-- ==== Sys2Proof/Machine/Registers.lean ====
section
/-! DEFINITION. The control window (R9 to R14, R54, R111, R113 and the register chapters): what an offset reads, what a write does, the
checks of an access, the register commands. -/

namespace Sys2Proof
namespace Machine

/-! Words and codes -/

/-- A register value from its fields: each a value and its lowest bit. -/
def packed (l : List (Nat × Nat)) : Nat := l.foldl (fun a x => a + x.1 * 2 ^ x.2) 0

/-- The code of a slot's state (R114, R423). -/
def slotCode (p : SlotPhase) : Nat :=
  match p with
  | .empty => 0
  | .loading => 1
  | .verified => 2
  | .invalid => 3

/-- The code of a context's state (R402). -/
def ctxStateCode (p : CtxPhase) : Nat :=
  match p with
  | .free => 0
  | .active => 1
  | .resetting => 2
  | .destroying => 3

/-- The code of an extent's state (R86). -/
def extStateCode (p : ExtPhase) : Nat :=
  match p with
  | .free => 0
  | .active => 1
  | .revoking => 2
  | .revoked => 3

/-- The code of a line's home state (R228). -/
def lineCode (x : LineSt) : Nat :=
  match x with
  | .s => 1
  | .sb => 2
  | .m => 3
  | .sI => 4
  | .mF => 5
  | .rc => 6
  | .ab => 7

/-- The code of a session's state (R365). -/
def sesCode (x : SesSt) : Nat :=
  match x with
  | .asleep => 0
  | .waking => 1
  | .awake => 2
  | .sleeping => 3

/-- The code of a volume's state (R279). -/
def volCode (x : VolSt) : Nat :=
  match x with
  | .absent => 0
  | .offline => 1
  | .online => 2
  | .rebuild => 3
  | .formatting => 4

/-- The code of a core's state (R316). -/
def coreCode (x : CoreSt) : Nat :=
  match x with
  | .idle => 0
  | .running => 1
  | .scrubbing => 2
  | .selftest => 3
  | .spare => 4
  | .retired => 5

/-- The code of a codebook slot's state (R377). -/
def cbCode (x : CbPhase) : Nat :=
  match x with
  | .free => 0
  | .valid => 1
  | .retiring => 2

/-- The code of the meter's state (R442). -/
def mtrCode (x : MtrSt) : Nat :=
  match x with
  | .absent => 0
  | .attached => 1
  | .ingesting => 2
  | .tampered => 3

/-- The code of a switch's map entry (R470). -/
def switchCode (x : SwitchSt) : Nat :=
  match x with
  | .live => 0
  | .lost => 1
  | .promoted => 2

/-- The code of a power state (R476). -/
def powerCode (x : PowerSt) : Nat :=
  match x with
  | .off => 0
  | .standby => 1
  | .starting => 2
  | .run => 3
  | .holdup => 4

/-- A signed temperature as a field of eight bits. -/
def tempField (t : Int) : Nat := (tempByte t).toNat

/-! Sticky registers by offset (R13) -/

/-- The sticky status register at an offset of the window. -/
def stAt (off : Nat) : Option StReg :=
  let p := (off - 0x01000000) / 0x40000
  let c := (off - 0x0D000000) / 0x1000
  let cands : List StReg := [
    .cfg, .swc .d0, .swc .d1, .mem .d0, .mem .d1, .coh .d0, .coh .d1, .tier .d0, .tier .d1, .ftl .d0, .ftl .d1, .pod .d0, .pod .d1,
    .col .d0, .col .d1, .att .d0, .att .d1, .cmp .d0, .cmp .d1, .sec, .mtr, .flt, .mod] ++
    (if p ≤ 64 then [StReg.prt p] else []) ++ (if c < 4096 then [StReg.ctx c] else [])
  cands.find? (fun r => (stOffset r).1 + (stOffset r).2 == off)

/-- The companion hit counter at an offset: 8 above its register. -/
def hitAt (off : Nat) : Option StReg := if 8 ≤ off then stAt (off - 8) else none

/-- The value of a sticky status register, with the read-only fields beside its bits (R114, R279). -/
def stValue (s : State) (r : StReg) : Nat :=
  let v := (stGet s r).bits.toNat
  match r with
  | .cfg => v + s.cfg.lastStatus.toNat * 2 ^ 8
  | .ftl d => v + b2n (side s.ftl d).replayFail * 2 ^ 7
  | _ => v

/-! What the blocks' registers read -/

/-- CFG (R114). -/
def cfgRead (s : State) (o : Nat) : Option Nat :=
  let c := s.cfg
  let loadOf := fun (x : SlotState) => if x.phase = .loading then x.loadId else 0
  match o with
  | 0x00 => some (packed [(0x2096, 48), (0xB0, 40), (b2n c.unconfigured, 12), (c.switchId, 0)])
  | 0x08 =>
    let newest := (c.loadOrder.find? (fun x => (slotOf s x).phase == .loading)).elim 0 (fun x => (slotOf s x).loadId)
    some (packed [(newest, 16), (b2n c.cameUnconfigured, 11), (b2n c.fallback, 10), (b2n (c.preferred == .b), 9), (b2n (c.active == .b), 8),
      (slotCode c.slotP.phase, 4), (slotCode c.slotB.phase, 2), (slotCode c.slotA.phase, 0)])
  | 0x10 => some c.activeId
  | 0x18 => some c.detClass
  | 0x20 => some c.configGen
  | 0x28 => some (packed [(c.ethCtl.toNat, 16), (c.ethLft.toNat, 0)])
  | 0x30 => some (packed [(c.localFrac.d1, 16), (c.localFrac.d0, 0)])
  | 0x48 => some (packed [(loadOf c.slotP, 32), (loadOf c.slotB, 16), (loadOf c.slotA, 0)])
  | _ => none

/-- The sub-links of a port that are in service, as bits. -/
def subsUp (s : State) (p : Nat) : Nat := packed ((rangeFrom 0 8).map (fun k => (b2n ((subOf s p k).phase == .up), k)))

/-- Are secure associations active on every sub-link in service (R147)? -/
def macsecOn (s : State) (p : Nat) : Bool :=
  let ups := (rangeFrom 0 8).filter (fun k => (subOf s p k).phase == .up)
  portMacsec s p && !ups.isEmpty && ups.all (fun k => (subOf s p k).ka.keyed)

/-- PRT of a port (R147). -/
def prtRead (s : State) (p o : Nat) : Option Nat :=
  let x := portOf s p
  if o = 0x000 then
    some (packed [(subsUp s p, 40), (portMode s p, 32), (portRole s p, 28), (b2n (portPfc s p), 27), (b2n (macsecOn s p), 26),
      ((s.mod.lanes.filter (fun l => l.1 == p)).length % 8, 23)])
  else if o = 0x018 then some x.fecCorr
  else if o = 0x020 then some x.fecUncorr
  else if o = 0x028 then some x.replayCount
  else if 0x100 ≤ o ∧ o < 0x140 ∧ o % 8 = 0 then
    let k := (o - 0x100) / 8
    some (if portPfc s p then 0 else packed [(nth (subOf s p 0).limits k 0, 32), (creditOf (subOf s p 0) k, 0)])
  else if 0x200 ≤ o ∧ o < 0x240 ∧ o % 8 = 0 then some (nth x.rxFrames ((o - 0x200) / 8) 0)
  else if 0x240 ≤ o ∧ o < 0x280 ∧ o % 8 = 0 then some (nth x.txFrames ((o - 0x240) / 8) 0)
  else none

/-- The free cells of a die: none that a descriptor or a sample names or that is quarantined (R167). -/
def cellsFree (s : State) (d : Die) : Nat :=
  let w := side s.swc d
  786432 - (sampleCells w.samplePool + w.offFree.length + (w.quarantined.filter (fun c => !w.offFree.contains c)).length)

WORK ITEM:
Wherever the line holding "its register. -/" falls in the entries above, copy exactly from it through the line holding "(R114, R279). -/", inclusive, and add nothing.

EXERCISE OUTPUT:
/-- The companion hit counter at an offset: 8 above its register. -/
def hitAt (off : Nat) : Option StReg := if 8 ≤ off then stAt (off - 8) else none

/-- The value of a sticky status register, with the read-only fields beside its bits (R114, R279). -/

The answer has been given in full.